## Twitter account classification

We're gonna try to guess someone's political views based on their tweets, more specifically on the hashtags and urls they use.

To do so, we extracted tweets from US representatives of democrat and republican parties. For each tweet, we have the list of hashtags and urls. In a first step, we will process these tweets.

The second step will be to transform text features into a representation encoding that the machine can understand. We will use TF-IDF encoding here (term frequency inverse document frequency).

And finally, we're gonna use Support Vector Machine (SVM) to categorise our data.

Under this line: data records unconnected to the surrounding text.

-- ==== Sys2Proof/Laws/Dispatch.lean ====
section
/-!
SUPPORT. One equation per constructor: `exec` calls that constructor's meaning.
-/

namespace Sys2Proof.Machine

open Sys2Proof
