/-! ## Copy -/

theorem State.copyHandle_inv (s : State) (tid n : Nat) (h : s.inv = true) :
    (State.copyHandle s tid n).1.inv = true := by
  unfold State.copyHandle
  grind
grind_pattern State.copyHandle_inv => State.copyHandle s tid n

theorem State.modChan_inv (s : State) (tid ch : Nat) (f : Channel → Channel) (h : s.inv = true) :
    (State.modChan s tid ch f).inv = true := by
  unfold State.modChan
  grind
grind_pattern State.modChan_inv => State.modChan s tid ch f

theorem State.queueCopy_inv (s : State) (w : Issuer) (ch : Nat) (c : CopyCmd) (h : s.inv = true) :
    (State.queueCopy s w ch c).inv = true := by
  unfold State.queueCopy
  grind
grind_pattern State.queueCopy_inv => State.queueCopy s w ch c

theorem startCopy_inv (w : Issuer) (t : Team) (q : Party) (s : State) (ch : Nat) (scope : Scope) (c : CopyCmd)
    (h : s.inv = true) : (startCopy w t q s ch scope c).inv = true := by
  unfold startCopy
  grind
grind_pattern startCopy_inv => startCopy w t q s ch scope c

theorem rowCopy_inv (i : Instr) (gather : Bool) (d : SReg) (ch : BitVec 3) (hd hs : BitVec 4) (scope : Scope)
    (v : VReg) (w : Issuer) (t : Team) (q : Party) (s : State) (h : s.inv = true) :
    (rowCopy i gather d ch hd hs scope v w t q s).inv = true := by
  unfold rowCopy
  grind
grind_pattern rowCopy_inv => rowCopy i gather d ch hd hs scope v w t q s

theorem State.convertCols_inv (s : State) (tid : Nat) (c : CopyCmd) (srcRow : Nat) (cols : List Nat)
    (h : s.inv = true) : (State.convertCols s tid c srcRow cols).1.inv = true := by
  fun_induction State.convertCols s tid c srcRow cols <;> grind
grind_pattern State.convertCols_inv => State.convertCols s tid c srcRow cols

theorem State.packedBytes_inv (s : State) (tid : Nat) (c : CopyCmd) (srcRow dstRow : Nat) (offs : List Nat)
    (h : s.inv = true) : (State.packedBytes s tid c srcRow dstRow offs).1.inv = true := by
  fun_induction State.packedBytes s tid c srcRow dstRow offs <;> grind
grind_pattern State.packedBytes_inv => State.packedBytes s tid c srcRow dstRow offs

theorem State.plainBytes_inv (s : State) (tid loc a n : Nat) (h : s.inv = true) :
    (State.plainBytes s tid loc a n).1.inv = true := by
  fun_induction State.plainBytes s tid loc a n <;> grind
grind_pattern State.plainBytes_inv => State.plainBytes s tid loc a n

theorem State.rowBytes_inv (s : State) (tid : Nat) (c : CopyCmd) (srcRow dstRow off0 off1 : Nat) (h : s.inv = true) :
    (State.rowBytes s tid c srcRow dstRow off0 off1).1.inv = true := by
  unfold State.rowBytes
  grind
grind_pattern State.rowBytes_inv => State.rowBytes s tid c srcRow dstRow off0 off1

theorem State.setUnit_inv (s : State) (tid : Nat) (t : Team) (loc a : Nat) (bad : Bool) (h : s.inv = true) :
    (State.setUnit s tid t loc a bad).inv = true := by
  unfold State.setUnit
  grind
grind_pattern State.setUnit_inv => State.setUnit s tid t loc a bad

theorem State.carryPoison_inv (s : State) (tid : Nat) (t : Team) (c : CopyCmd) (d owner loc a : Nat)
    (bad : List Bool) (h : s.inv = true) : (State.carryPoison s tid t c d owner loc a bad).1.inv = true := by
  unfold State.carryPoison
  grind
grind_pattern State.carryPoison_inv => State.carryPoison s tid t c d owner loc a bad

theorem State.deliverRow_inv (s : State) (tid : Nat) (t : Team) (c : CopyCmd) (d : Nat)
    (r : Option Nat × Option Nat) (off0 off1 : Nat) (h : s.inv = true) :
    (State.deliverRow s tid t c d r off0 off1).1.inv = true := by
  unfold State.deliverRow
  dsimp only
  (repeat' split) <;> grind
grind_pattern State.deliverRow_inv => State.deliverRow s tid t c d r off0 off1

theorem State.deliverAll_inv (s : State) (tid : Nat) (t : Team) (c : CopyCmd) (d : Nat)
    (ss : List (Nat × Nat × Nat)) (h : s.inv = true) : (State.deliverAll s tid t c d ss).1.inv = true := by
  fun_induction State.deliverAll s tid t c d ss <;> grind
grind_pattern State.deliverAll_inv => State.deliverAll s tid t c d ss

theorem State.setCmd_inv (s : State) (tid ch : Nat) (c : CopyCmd) (h : s.inv = true) :
    (State.setCmd s tid ch c).inv = true := by
  unfold State.setCmd
  grind
grind_pattern State.setCmd_inv => State.setCmd s tid ch c

theorem State.multicastIn_inv (s : State) (t : Team) (c : CopyCmd) (h : s.inv = true) :
    (State.multicastIn s t c).inv = true := by
  unfold State.multicastIn
  grind
grind_pattern State.multicastIn_inv => State.multicastIn s t c

theorem State.landed_inv (s : State) (tid ch : Nat) (h : s.inv = true) : (State.landed s tid ch).inv = true := by
  unfold State.landed
  grind
grind_pattern State.landed_inv => State.landed s tid ch

/-! ## System -/

theorem State.freeEntry_inv (s : State) (k : Nat) (h : s.inv = true) : (State.freeEntry s k).inv = true := by
  unfold State.freeEntry
  grind
grind_pattern State.freeEntry_inv => State.freeEntry s k

theorem State.deliverReply_inv (s : State) (k : Nat) (v : Word) (h : s.inv = true) :
    (State.deliverReply s k v).inv = true := by
  unfold State.deliverReply
  grind
grind_pattern State.deliverReply_inv => State.deliverReply s k v

theorem State.restartWalks_inv (s : State) (tag : BitVec 16) (lo hi : Nat) (h : s.inv = true) :
    (State.restartWalks s tag lo hi).inv = true := by
  unfold State.restartWalks
  grind
grind_pattern State.restartWalks_inv => State.restartWalks s tag lo hi

theorem State.dropTlb_inv (s : State) (tag : BitVec 16) (lo hi : Nat) (h : s.inv = true) :
    (State.dropTlb s tag lo hi).1.inv = true := by
  unfold State.dropTlb
  grind
grind_pattern State.dropTlb_inv => State.dropTlb s tag lo hi

theorem State.invalidate_inv (s : State) (tag : BitVec 16) (lo hi : Nat) (dest : Option (Nat × Nat × Nat))
    (queue : Nat) (h : s.inv = true) : (State.invalidate s tag lo hi dest queue).1.inv = true := by
  unfold State.invalidate
  grind
grind_pattern State.invalidate_inv => State.invalidate s tag lo hi dest queue

theorem State.pendScalar_inv (s : State) (tid p sd op : Nat) (h : s.inv = true) :
    (State.pendScalar s tid p sd op).inv = true := by
  unfold State.pendScalar
  grind
grind_pattern State.pendScalar_inv => State.pendScalar s tid p sd op

theorem State.writeStatus_inv (s : State) (dest : Nat × Nat × Nat) (op : Nat) (v : Word) (h : s.inv = true) :
    (State.writeStatus s dest op v).inv = true := by
  unfold State.writeStatus
  grind
grind_pattern State.writeStatus_inv => State.writeStatus s dest op v

theorem State.putSector_inv (s : State) (pa : Nat) (bs : List Byte) (bad : Bool) (h : s.inv = true) :
    (State.putSector s pa bs bad).inv = true := by
  unfold State.putSector
  grind
grind_pattern State.putSector_inv => State.putSector s pa bs bad

theorem State.copySectors_inv (s : State) (core : Option Nat) (tag : BitVec 16) (priv : Bool) (va pa n : Nat)
    (h : s.inv = true) : (State.copySectors s core tag priv va pa n).1.inv = true := by
  fun_induction State.copySectors s core tag priv va pa n <;> grind
grind_pattern State.copySectors_inv => State.copySectors s core tag priv va pa n

/-! ## Passes -/

theorem State.operand_inv (s : State) (tid : Nat) (hd0 : Handle) (r c : Nat) (h : s.inv = true) :
    (State.operand s tid hd0 r c).1.inv = true := by
  unfold State.operand
  grind
grind_pattern State.operand_inv => State.operand s tid hd0 r c

theorem State.elems_inv (s : State) (tid : Nat) (hd0 : Handle) (m : Map DWord) (ps : List (Nat × Nat × Nat))
    (h : s.inv = true) : (State.elems s tid hd0 m ps).1.inv = true := by
  fun_induction State.elems s tid hd0 m ps <;> grind
grind_pattern State.elems_inv => State.elems s tid hd0 m ps

theorem State.scales_inv (s : State) (tid : Nat) (hd0 : Handle) (m : Store 32) (ps : List (Nat × Nat))
    (h : s.inv = true) : (State.scales s tid hd0 m ps).1.inv = true := by
  fun_induction State.scales s tid hd0 m ps <;> grind
grind_pattern State.scales_inv => State.scales s tid hd0 m ps

theorem State.block_inv (s : State) (tid : Nat) (hd0 : Handle) (alongRows : Bool) (line chunk ke : Nat)
    (want : Nat → Bool) (scl : Bool) (h : s.inv = true) :
    (State.block s tid hd0 alongRows line chunk ke want scl).1.inv = true := by
  unfold State.block
  grind
grind_pattern State.block_inv => State.block s tid hd0 alongRows line chunk ke want scl

/-! ## Matrix -/

theorem State.modSeq_inv (s : State) (tid : Nat) (f : Sequencer → Sequencer) (h : s.inv = true) :
    (State.modSeq s tid f).inv = true := by
  unfold State.modSeq
  grind
grind_pattern State.modSeq_inv => State.modSeq s tid f
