-- ==== Sys2Proof/Laws/Meanings.lean ====
section
/-!
SUPPORT. Every meaning keeps the invariant, one lemma a meaning.
-/

set_option linter.unusedVariables false

namespace Sys2Proof.Machine

open Sys2Proof

/-! ## Memory -/

theorem execMemoryReadResponse_inv (tid p id : Nat) (s : State) (h : s.inv = true) :
    outInv (execMemoryReadResponse tid p id s) = true := by
  unfold execMemoryReadResponse
  grind

theorem execVld_inv (d : VReg) (a : SReg) (b : BOp) (o : Option Sys2Proof.Ord) (pol : Policy) (z : Size) (s : State)
    (h : s.inv = true) : outInv (execVld d a b o pol z s) = true := by
  unfold execVld
  exact runTeam_inv _ _ _ h (fun w t q s h => by grind)

theorem execSld_inv (d a : SReg) (b : SOp) (z : Size) (o : Sys2Proof.Ord) (pol : Policy) (s : State)
    (h : s.inv = true) : outInv (execSld d a b z o pol s) = true := by
  unfold execSld
  exact runTeam_inv _ _ _ h (fun w t q s h => by grind)

theorem execVst_inv (d : VReg) (a : SReg) (b : BOp) (o : Option Sys2Proof.Ord) (pol : Policy) (z : Size) (s : State)
    (h : s.inv = true) : outInv (execVst d a b o pol z s) = true := by
  unfold execVst
  exact runTeam_inv _ _ _ h (fun w t q s h => by grind)

theorem execSst_inv (d a : SReg) (b : SOp) (z : Size) (o : Sys2Proof.Ord) (pol : Policy) (s : State)
    (h : s.inv = true) : outInv (execSst d a b z o pol s) = true := by
  unfold execSst
  exact runTeam_inv _ _ _ h (fun w t q s h => by grind)

theorem execVldg_inv (d : VReg) (a : SReg) (b : BOp) (o : Option Sys2Proof.Ord) (pol : Policy) (z : Size)
    (s : State) (h : s.inv = true) : outInv (execVldg d a b o pol z s) = true := by
  unfold execVldg
  exact runTeam_inv _ _ _ h (fun w t q s h => by grind)

theorem execVldgPart_inv (d : VReg) (a : SReg) (b : BOp) (o : Option Sys2Proof.Ord) (pol : Policy) (z : Size)
    (m : SReg) (s : State) (h : s.inv = true) : outInv (execVldgPart d a b o pol z m s) = true := by
  unfold execVldgPart
  exact runTeam_inv _ _ _ h (fun w t q s h => by grind)

theorem execVsts_inv (d : VReg) (a : SReg) (b : BOp) (o : Option Sys2Proof.Ord) (pol : Policy) (z : Size)
    (s : State) (h : s.inv = true) : outInv (execVsts d a b o pol z s) = true := by
  unfold execVsts
  exact runTeam_inv _ _ _ h (fun w t q s h => by grind)

theorem execLld_inv (d : VReg) (a : SReg) (b : BOp) (z : Size) (s : State) (h : s.inv = true) :
    outInv (execLld d a b z s) = true := by
  unfold execLld
  exact runTeam_inv _ _ _ h (fun w t q s h => by grind)

theorem execLst_inv (d : VReg) (a : SReg) (b : BOp) (z : Size) (s : State) (h : s.inv = true) :
    outInv (execLst d a b z s) = true := by
  unfold execLst
  exact runTeam_inv _ _ _ h (fun w t q s h => by grind)

theorem execAld_inv (wide : Bool) (d : VReg) (a : SReg) (c : BitVec 4) (s : State) (h : s.inv = true) :
    outInv (execAld wide d a c s) = true := by
  unfold execAld
  exact runTeam_inv _ _ _ h (fun w t q s h => by grind)
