theorem spopc (d : SReg) (a : SReg) : Statement (.spopc d a) := by
  intro w ls rest hi he
  obtain ⟨rfl, rfl⟩ := List.cons.inj he
  rw [decodeFields_0x01 _ _ (by simp only [fld_packSR_maj, fld_packSR_d, fld_packSR_a, fld_packSR_b, fld_packSR_fn] <;> rfl)]
  unfold decScalar
  simp (disch := decide) only [fld_packSR_maj, fld_packSR_d, fld_packSR_a, fld_packSR_b, fld_packSR_fn, sOf7_s7, sLit_sWord, vLit_vWord,
    List.append_assoc, List.cons_append, List.nil_append, List.append_nil, fld_packSR_within_d,
    fld_packSR_within_a, fld_packSR_within_b, fld_packSR_within_fn, extract_append_high, extract_append_low,
    extract_all, Nat.reduceSub]
  first
  | rfl
  | simp (disch := decide) [need, coded, takeLit, Bind.bind, Except.bind, Pure.pure, Except.pure, fld_packSR_maj, fld_packSR_d,
    fld_packSR_a, fld_packSR_b, fld_packSR_fn, sOf7_s7, sLit_sWord, vLit_vWord, List.append_assoc,
    List.cons_append, List.nil_append, List.append_nil, fld_packSR_within_d, fld_packSR_within_a,
    fld_packSR_within_b, fld_packSR_within_fn, extract_append_high, extract_append_low, extract_all,
    fld_packSR_zeros]

theorem sclz (d : SReg) (a : SReg) : Statement (.sclz d a) := by
  intro w ls rest hi he
  obtain ⟨rfl, rfl⟩ := List.cons.inj he
  rw [decodeFields_0x01 _ _ (by simp only [fld_packSR_maj, fld_packSR_d, fld_packSR_a, fld_packSR_b, fld_packSR_fn] <;> rfl)]
  unfold decScalar
  simp (disch := decide) only [fld_packSR_maj, fld_packSR_d, fld_packSR_a, fld_packSR_b, fld_packSR_fn, sOf7_s7, sLit_sWord, vLit_vWord,
    List.append_assoc, List.cons_append, List.nil_append, List.append_nil, fld_packSR_within_d,
    fld_packSR_within_a, fld_packSR_within_b, fld_packSR_within_fn, extract_append_high, extract_append_low,
    extract_all, Nat.reduceSub]
  first
  | rfl
  | simp (disch := decide) [need, coded, takeLit, Bind.bind, Except.bind, Pure.pure, Except.pure, fld_packSR_maj, fld_packSR_d,
    fld_packSR_a, fld_packSR_b, fld_packSR_fn, sOf7_s7, sLit_sWord, vLit_vWord, List.append_assoc,
    List.cons_append, List.nil_append, List.append_nil, fld_packSR_within_d, fld_packSR_within_a,
    fld_packSR_within_b, fld_packSR_within_fn, extract_append_high, extract_append_low, extract_all,
    fld_packSR_zeros]

theorem sffs (d : SReg) (a : SReg) : Statement (.sffs d a) := by
  intro w ls rest hi he
  obtain ⟨rfl, rfl⟩ := List.cons.inj he
  rw [decodeFields_0x01 _ _ (by simp only [fld_packSR_maj, fld_packSR_d, fld_packSR_a, fld_packSR_b, fld_packSR_fn] <;> rfl)]
  unfold decScalar
  simp (disch := decide) only [fld_packSR_maj, fld_packSR_d, fld_packSR_a, fld_packSR_b, fld_packSR_fn, sOf7_s7, sLit_sWord, vLit_vWord,
    List.append_assoc, List.cons_append, List.nil_append, List.append_nil, fld_packSR_within_d,
    fld_packSR_within_a, fld_packSR_within_b, fld_packSR_within_fn, extract_append_high, extract_append_low,
    extract_all, Nat.reduceSub]
  first
  | rfl
  | simp (disch := decide) [need, coded, takeLit, Bind.bind, Except.bind, Pure.pure, Except.pure, fld_packSR_maj, fld_packSR_d,
    fld_packSR_a, fld_packSR_b, fld_packSR_fn, sOf7_s7, sLit_sWord, vLit_vWord, List.append_assoc,
    List.cons_append, List.nil_append, List.append_nil, fld_packSR_within_d, fld_packSR_within_a,
    fld_packSR_within_b, fld_packSR_within_fn, extract_append_high, extract_append_low, extract_all,
    fld_packSR_zeros]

You will see that these steps can be enough to get very good categorization performances on a real-world dataset.

In [1]:
import json
import csv
import pandas as pd
from collections import Counter
import seaborn as sns
import matplotlib.pyplot as plt
from sklearn.feature_extraction.text import TfidfVectorizer

## 1. Load the data and preprocess

Loading the dataset using with `with open(...` (see the [doc](https://www.pythonforbeginners.com/files/reading-and-writing-files-in-python)).

Create a variable called `tweets_raw` as an empty list. You will then iterate on the line of the text documents and add the data we want.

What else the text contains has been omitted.